Nachhaltige Energielösungen entlasten kommunale Haushalte und fördern Klimaschutz
Hellmuth OrtmannNachhaltige Energielösungen entlasten kommunale Haushalte und fördern Klimaschutz
Fachleute und Verantwortliche diskutieren nachhaltige Energielösungen für Kommunen
Bei einer kürzlichen Veranstaltung trafen sich Expertinnen, Experten und Vertreter aus Politik und Verwaltung, um nachhaltige Energielösungen für Städte und Gemeinden zu erörtern. Im Mittelpunkt stand die Frage, wie Kommunen finanziell entlastet und gleichzeitig Klimaziele vorangetrieben werden können.
Regierungspräsident Andreas Bothe eröffnete die Diskussion mit der Betonung, dass nachhaltige Energie nicht nur ein wirtschaftlicher Motor sei, sondern auch ein Instrument, um die angespannten Haushalte der Kommunen zu entlasten.
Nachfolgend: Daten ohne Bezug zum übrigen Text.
-- ==== Sys2Proof/Machine/Flask.lean ====
section
/-! DEFINITION. The flask (07): discovery and conflicts, alignment, control frames, flask-wide mode changes at their tick, losses,
guard-period grants, the tables of each slot, received Pour frames, LAYER_SET, and the copies an end member makes of received
messages. The layouts that R210 leaves to the device are those of log 12. -/

namespace Sys2Proof.Machine

/-! ### Events, conflicts, members (R203, R204, R231) -/

/-- FLK_STATE: 1 joined, 2 member lost, 3 master lost, 4 rejoined, 5 conflict (R231). -/
def flkEvent (s : State) (what code inst : Nat) : State := post s 0x0302 3 inst (what ||| code <<< 8 ||| symIdNow s <<< 32)

/-- A check of R204 fails: CONFLICT, and FLK is refused to this member's requests; at the master to everyone's. -/
def conflictSet (s : State) (code id : Nat) : State :=
  if s.run.state = .conflict then s
  else
    let mine := s.run.modeReqs.filter fun q => q.ref.isSome || s.gen.master
    let s := { s with run := { s.run with state := .conflict, conflict := code, conflictId := id, ready := false } }
    mine.foldl (fun s q => flkDeny (reqWithdraw s q) q) (flkEvent s 5 code id)

/-- A member heard of, at its chain position; the master checks it (R204). -/
def memberHeard (s : State) (id pos : Nat) : State :=
  let other := id == ownId s || s.run.members.any fun m => m.1 == id && m.2 != pos
  if s.gen.master && other then conflictSet s 3 id
  else if s.gen.master && s.run.expect ≠ 0 && !bit s.run.expect.toNat id then conflictSet s 4 id
  else { s with run := { s.run with members := sortBy (fun a b => decide (a.2 < b.2)) (alSet s.run.members id pos) } }

/-- Devices beyond on a side; none there where nothing is connected (R202). -/
def beyondOf (s : State) (d : Nat) : Nat := if (sideOf s d).connected = some false then 0 else (sideOf s d).beyond

/-- A master lies on a side. -/
def masterOn (s : State) (d : Nat) : Bool := (sideOf s d).masterBeyond

/-- TWO_MASTERS as R204 states it, seen from here. -/
def twoMasters (s : State) : Bool := (masterOn s 0 && masterOn s 1) || (s.gen.master && (masterOn s 0 || masterOn s 1))

/-- The position changes: what is known of the others moves with it, and is reported again (R203, R210). -/
def positionSet (s : State) (p : Nat) : State :=
  if p = s.run.position then s
  else { s with run := { s.run with
    position := p, resSent := 0
    members := s.run.members.map fun m => (m.1, ((m.2 : Int) + p - s.run.position).toNat) } }

/-- A member that knows the chain and its master aligns; the master itself is ready at once (R205). -/
def alignStart (s : State) : State :=
  if s.run.state ≠ .discovering then s
  else if s.gen.master then
    flkPump { s with run := { s.run with
      state := .aligning, ready := true, masterId := ownId s, inSvc := BitVec.ofNat 16 (1 <<< ownId s) } }
  else if (masterSide s).isSome then { s with run := { s.run with state := .aligning, goodAligns := 0, badAligns := 0 } }
  else s

/-- What the two sides say of the chain: the position from the Cope neighbour's BEAT, the length once both sides are known
(R202, R203). -/
def chainUpdate (s : State) : State :=
  let b0 := beyondOf s 0
  let b1 := beyondOf s 1
  let s := if b0 = 0x1F then s else positionSet s (if (sideOf s 0).connected = some false then 0 else (sideOf s 0).nbPos + 1)
  if b0 = 0x1F ∨ b1 = 0x1F then
    { s with run := { s.run with chainLen := 0, knownAt := if s.run.state = .discovering then none else s.run.knownAt } }
  else
    let s := { s with run := { s.run with chainLen := 1 + b0 + b1, knownAt := some (s.run.knownAt.getD s.tb.now) } }
    let s := [0, 1].foldl (fun s d => match (sideOf s d).nbId with
      | some id => memberHeard s id (if d = 0 then s.run.position - 1 else s.run.position + 1)
      | none => s) s
    alignStart s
Christian Mildenberger, Geschäftsführer von NRW.Energy4Climate, unterstrich diese Position und verwies auf die finanziellen Vorteile der Energiewende für Städte und Gemeinden.
Maria Pantiou und Christian Tögel, ebenfalls von NRW.Energy4Climate, präsentierten konkrete Beispiele: Sie zeigten, wie intelligentes Energiemanagement und sinkende Energiekosten direkt zur Entlastung kommunaler Budgets beitragen können. Christoph Grotholtmann aus Greven ergänzte dies mit einer Fallstudie zu energieautarken Kläranlagen, die einen spürbaren Rückgang der Energiekosten für Kommunen ermöglichen.
Gesche Ahmann aus Ascheberg und Ralf Marpert vom Verein energieland2050 e.V. widmeten sich den Finanzierungsmöglichkeiten für kommunale Wärmenetze. Zudem sprachen sie über regionale Wertschöpfung durch Unternehmenskooperationen und Bürgerwindprojekte. Andreas Grotendorst, Vorstandsmitglied von Münsterland e.V., stellte die Initiative „Münsterland ist Klimaland“ vor, die Wirtschaftsförderung mit lokalem Klimaschutz verknüpft.
Die Teilnehmerinnen und Teilnehmer verließen die Veranstaltung mit einem gestärkten Bekenntnis zu nachhaltiger Energie. Sie verpflichteten sich, die Energiewende voranzutreiben – insbesondere dort, wo sie kommunale Finanzen entlastet. Die Diskussionen zeigten klare Wege auf, wie Städte und Gemeinden von Klima- und Energieprojekten profitieren können.